So simple, so true!

Today's management tip "How to Retain Talent in a Recovery" from Harvard Business Online is so simple, yet so very true:
In an economic recovery, top talent — fed up with no bonuses and low morale — may want to jump ship as soon as the job market picks up. Here are three things you can do to keep your top talent where they are:
  1. Launch efforts to rebuild trust. One of the things that suffers most in a recession is the trust between employees and employers. Show your employees that what was done in survival mode is not the norm going forward.
  2. Adjust compensation and benefits. Keep your radar tuned to the job market and any signs that it is heating up. Adjust salaries to make up for lost bonuses and raises and to match the market.
  3. Know your top talent. You not only need to know who they are, but what they want.
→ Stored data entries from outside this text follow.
-- ==== Sys2Proof/Machine/Strings.lean ====
section
/-! DEFINITION. Debug and the paths into the window (R527, R528, R531, R534, R556, R557): register writes, Strings over its spaces, the I2C port and the JTAG TAP. -/

namespace Sys2Proof

/-- The path that a user of Strings brings to the control window (R572). -/
def StringsSrc.path : StringsSrc → Path
  | .mgmt => .mgmt
  | .jtag => .jtag

end Sys2Proof

namespace Sys2Proof.Machine

open Sys2Proof

/-! ## The spaces of Strings (R527) -/

/-- The words of an address and of data of Strings. -/
abbrev lowWord (x : Dword) : Nat := x.toNat % 2 ^ 32
abbrev highWord (x : Dword) : Nat := x.toNat / 2 ^ 32

/-- The context that a mirror address names: 9 bits, the partition above the context. (DEDUCED, assumption log 78) -/
def mirrorPart (addr : Dword) : Nat := highWord addr / 16 % 32
def mirrorCtx (addr : Dword) : Nat := highWord addr % 16

/-- The address names a word of the request table, the slots' words in order (R527, R567). (DEDUCED, assumption log 78) -/
def strRqt (space : BitVec 2) (addr : Dword) : Bool :=
  decide (space = 1) && decide (highWord addr % 65536 = Config.structId structRqt % 65536)

/-- The ERR of an address of a space (R531): 1 for a bad address, 2 for the reserved space. -/
def strAddrErr (space : BitVec 2) (addr : Dword) : Nat :=
  let lo := lowWord addr
  match space.toNat with
  | 0 => if lo % 4 = 0 ∧ lo < 2 ^ 22 then 0 else 1
  | 1 => if lo < (if strRqt space addr then 24 * 131072 else Config.structWords (highWord addr % 65536)) then 0 else 1
  | 2 => if lo % 8 = 0 ∧ lo + 8 ≤ saveSize then 0 else 1
  | _ => 2

/-- The ERR of a Strings read (R531): 4 for a word that the code cannot correct. (DEDUCED, assumption log 78) -/
def Eng.strReadErr (e : Eng) (space : BitVec 2) (addr : Dword) : Nat :=
  if strAddrErr space addr ≠ 0 then strAddrErr space addr
  else if strRqt space addr && e.rqtBad.contains (lowWord addr) then 4 else 0

/-- What a space holds at a good address: of the SRAMs, the words of the request table; the contents of the others are not
stated, free values. (DEDUCED, assumption log 78) -/
def State.strValue (s : State) (src : StringsSrc) (space : BitVec 2) (addr : Dword) : Dword :=
  match space.toNat with
  | 0 => (s.readWord src.path (lowWord addr)).zeroExtend 64
  | 1 => if strRqt space addr then kget 0 s.eng.rqt (lowWord addr) else Config.freeWord s.eng.free
  | 2 => BitVec.ofNat 64 (fieldAt (s.eng.saveArea s.beat (mirrorPart addr) (mirrorCtx addr)) (lowWord addr) 8)
  | _ => 0

/-- SPACE, ADDR and ERR of an operation as the WX_DBG registers show them (R531). -/
def Eng.strShow (space : BitVec 2) (addr : Dword) (err : Nat) (e : Eng) : Eng :=
  (((e.setF Reg.dbgCmd 17 16 space.toNat).setF Reg.dbgCmd 30 28 err).wr Reg.dbgAddrLo (w32 (lowWord addr))).wr
    Reg.dbgAddrHi (w32 (highWord addr))

/-- A Strings read: the data goes to WX_DBG_DATA, 32 bits of it for the control window. (DEDUCED, assumption log 78) -/
def State.strRead (s : State) (src : StringsSrc) (space : BitVec 2) (addr : Dword) : State :=
  let err := s.eng.strReadErr space addr
  let v := s.strValue src space addr
  let s := if err = 0 ∧ space = 0 then s.readEffect src.path (lowWord addr) else s.onEng fun _ e => { e with free := e.free + 1 }
  s.onEng fun _ e =>
    let e := e.strShow space addr err
    if err ≠ 0 then e
    else
      let e := e.wr Reg.dbgDataLo (v.truncate 32)
      if space = 0 then e else e.wr Reg.dbgDataHi (w32 (highWord v))

/-- Write 8 bytes of a stopped context's mirror (R69, R527): the fields that the bytes hold, and of an entry of the virtual table
the count and flag of its private cell. (DEDUCED, assumption log 78) -/
def Eng.mirrorWrite (b : BeatUnit) (p c off : Nat) (d : Dword) (e : Eng) : Eng :=
  let l := e.saveArea b p c
  let y := ctxOfArea (l.take off ++ leBytes 8 d.toNat ++ l.drop (off + 8))
  let e := if 0x2400 ≤ off ∧ off < 0xA400 then e.restoreCell b p d.toNat else e
  e.onCtx p c fun x => { x with s := y.s, p := y.p, v := y.v, elen := y.elen, fault := y.fault, pc := y.pc, semtab := y.semtab, scratch := y.scratch, remain := y.remain }

/-- The ERR of a Strings write: a context's mirror is written only while the context is STOPPED or FAULTED (R527). (DEDUCED,
assumption log 78) -/
def Eng.strWriteErr (e : Eng) (space : BitVec 2) (addr : Dword) : Nat :=
  let st := (e.ctx (mirrorPart addr) (mirrorCtx addr)).st
  if strAddrErr space addr ≠ 0 then strAddrErr space addr
  else if space = 2 ∧ st ≠ .stopped ∧ st ≠ .faulted then 3 else 0

/-- The partition that a Strings address concerns, if one. -/
def strPart (space : BitVec 2) (addr : Dword) : Option Nat :=
  match space.toNat with
  | 0 => if 0x200000 ≤ lowWord addr then some ((lowWord addr - 0x200000) / 0x10000 % 32) else
      match regRow (lowWord addr) with
      | some r => if r.pstride = 0 then none else some (r.part (lowWord addr))
      | none => none
  | 2 => some (mirrorPart addr)
  | _ => none

/-- Perform a Strings write. BUSY reads 1 meanwhile; the host port's last answer stands. (DEDUCED, assumption log 78) -/
def State.strPut (s : State) (src : StringsSrc) (space : BitVec 2) (addr data : Dword) : State :=
  match space.toNat with
  | 0 =>
    let t := windowWrite src.path true (lowWord addr) (data.truncate 32) (s.onEng fun _ e => e.setF Reg.dbgCmd 31 31 1)
    { t with eng := { t.eng.setF Reg.dbgCmd 31 31 0 with resp := s.eng.resp } }
  | 1 => if strRqt space addr then
      s.onEng fun _ e => { e with rqt := kset 0 e.rqt (lowWord addr) data, rqtBad := e.rqtBad.filter fun w => decide (w ≠ lowWord addr) }
    else s
  | 2 => s.onEng fun b e => e.mirrorWrite b (mirrorPart addr) (mirrorCtx addr) (lowWord addr) data
  | _ => s

/-- A Strings write: it is logged and counted (R528, R531). (DEDUCED, assumption log 78) -/
def State.strWrite (s : State) (src : StringsSrc) (space : BitVec 2) (addr data : Dword) : State :=
  let err := s.eng.strWriteErr space addr
  let s := s.onEng fun _ e =>
    let e := (e.strShow space addr err).wr Reg.dbgDataLo (data.truncate 32)
    if space = 0 then e else e.wr Reg.dbgDataHi (w32 (highWord data))
  if err ≠ 0 then s
  else
    let old := s.strValue src space addr
    let t := s.strPut src space addr data
    let new := if space = 1 then data else t.strValue src space addr
    t.onEng fun b e =>
      ({ e with free := e.free + 1 } : Eng).strLog b src.log (strPart space addr) space.toNat addr.toNat old.toNat new.toNat

/-- STRINGS_READ (R527): nothing happens for a user that may not use Strings. -/
def execStringsRead (src : StringsSrc) (space : BitVec 2) (addr : Dword) (s : State) : Host.Outcome State Fault Refusal :=
  .next <| if s.eng.mayString src then s.strRead src space addr else s

/-- STRINGS_WRITE (R527, R528). -/
def execStringsWrite (src : StringsSrc) (space : BitVec 2) (addr data : Dword) (s : State) : Host.Outcome State Fault Refusal :=
  .next <| if s.eng.mayString src then s.strWrite src space addr data else s

/-- The address and data that the WX_DBG registers hold. -/
def Eng.dbgAddr (e : Eng) : Dword := BitVec.ofNat 64 (e.pair Reg.dbgAddrLo Reg.dbgAddrHi)
def Eng.dbgData (e : Eng) : Dword := BitVec.ofNat 64 (e.pair Reg.dbgDataLo Reg.dbgDataHi)

/-- SPACE is stored, and OP acts on the address and data that the WX_DBG registers hold (R527, R531, R574). -/
def State.dbgCommand (s : State) (src : StringsSrc) (cmd : Nat) : State :=
  let space := BitVec.ofNat 2 (bitsOf cmd 17 16)
  let s := s.onEng fun _ e => e.setF Reg.dbgCmd 17 16 space.toNat
  match bitsOf cmd 25 24 with
  | 1 => s.strRead src space s.eng.dbgAddr
  | 2 => s.strWrite src space s.eng.dbgAddr s.eng.dbgData
  | _ => s

/-! ## Register writes (R534) -/

/-- REGISTER_WRITE: a partial or misaligned write is not performed and answers SLVERR; the ACTIVE core's write of WX_DBG_CMD
drives Strings (R527). -/
def execRegisterWrite (path : Path) (addr : BitVec 22) (data : Word) (strbFull : Bool) (s : State) : Host.Outcome State Fault Refusal :=
  .next <|
    let a := addr.toNat
    if !strbFull || decide (a % 4 ≠ 0) then { s with eng := { s.eng with resp := ⟨false, 0⟩ } }
    else if path = .mgmt ∧ a = Reg.dbgCmd then ctlState path a (fun s => s.dbgCommand .mgmt data.toNat) s
    else windowWrite path false a data s

/-! ## The I2C port (R556) -/

/-- I2C_POINTER_WRITE: 4 bytes set the pointer, least significant byte first; any other length is ignored. (DESIGN CHOICE,
assumption log 90) -/
def execI2cPointerWrite (bytes : List Byte) (s : State) : Host.Outcome State Fault Refusal :=
  .next <| if bytes.length = 4 then s.onEng fun _ e => { e with i2cPtr := ofLe bytes % 2 ^ 22 } else s

/-- I2C_READ: 4 bytes at the pointer by the rules of the host port's reads; the pointer advances by 4. -/
def execI2cRead (s : State) : Host.Outcome State Fault Refusal :=
  .next <|
    let a := s.eng.i2cPtr
    let v := if a % 4 = 0 then s.readWord .i2c a else 0
    let t := if a % 4 = 0 then s.readEffect .i2c a else s
    t.onEng fun _ e => { e with i2cPtr := (a + 4) % 2 ^ 22, out := e.out ++ [.i2c v] }

/-! ## The TAP (R557) -/

/-- The instruction codes. (PRESUMED, assumption log 97) -/
abbrev irBypass : Byte := 0xFF
abbrev irIdcode : Byte := 0x01
abbrev irStrings : Byte := 0x40

/-- JTAG_UPDATE_IR: every code but IDCODE and STRINGS selects BYPASS. -/
def execJtagUpdateIr (code : BitVec 8) (s : State) : Host.Outcome State Fault Refusal :=
  .next <| s.onEng fun _ e => { e with jtagIr := if code = irIdcode ∨ code = irStrings then code else irBypass }

/-- JTAG_TRST: the TAP is reset, and IDCODE selected. -/
def execJtagTrst (s : State) : Host.Outcome State Fault Refusal := .next <| s.onEng fun _ e => { e with jtagIr := irIdcode }

/-- What Capture-DR loads into the selected data register. (PRESUMED, assumption log 97) -/
def Eng.jtagCapture (e : Eng) : BitVec 160 :=
  if e.jtagIr = irStrings then
    if e.bit Reg.dbgCtrl 0 then
      BitVec.ofNat 160 (e.dbgData.toNat * 2 ^ 96 + e.dbgAddr.toNat * 2 ^ 32 + (e.rd Reg.dbgCmd).toNat)
    else 0
  else if e.jtagIr = irIdcode then Config.idcode.zeroExtend 160
  else 0

/-- JTAG_CAPTURE_DR. -/
def execJtagCaptureDr (s : State) : Host.Outcome State Fault Refusal :=
  .next <| s.onEng fun _ e => { e with jtagDr := e.jtagCapture, out := e.out ++ [.jtag e.jtagCapture] }

/-- JTAG_UPDATE_DR: DATA and ADDR are written before CMD; nothing is while JTAG_EN is 0 or BUSY reads 1. -/
def execJtagUpdateDr (bits : BitVec 160) (s : State) : Host.Outcome State Fault Refusal :=
  .next <|
    let s := s.onEng fun _ e => { e with jtagDr := bits }
    if s.eng.jtagIr ≠ irStrings ∨ s.eng.bit Reg.dbgCtrl 0 = false ∨ s.eng.bit Reg.dbgCmd 31 = true then s
    else
      let n := bits.toNat
      let s := s.onEng fun _ e =>
        (((e.wr Reg.dbgDataLo (w32 (bitsOf n 127 96))).wr Reg.dbgDataHi (w32 (bitsOf n 159 128))).wr
          Reg.dbgAddrLo (w32 (bitsOf n 63 32))).wr Reg.dbgAddrHi (w32 (bitsOf n 95 64))
      s.dbgCommand .jtag (n % 2 ^ 32)

end Sys2Proof.Machine
end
Communicate with them regularly about their careers and how your company can support them.
Read this together with Seth Godin's post "Losing Andrew Carnegie", and it will be pretty clear that the messages above won't stick to the minds of management in most organizations:
Carnegie apparently said, "Take away my people, but leave my factories and soon grass will grow on the factory floors......Take away my factories, but leave my people and soon we will have a new and better factory."

Is there a typical large corporation working today that still believes this?

Most organizations now have it backwards. The factory, the infrastructure, the systems, the patents, the process, the manual... that's king. In fact, shareholders demand it.

It turns out that success is coming from the atypical organizations, the ones that can get back to embracing irreplaceable people, the linchpins, the ones that make a difference. Anything else can be replicated cheaper by someone else.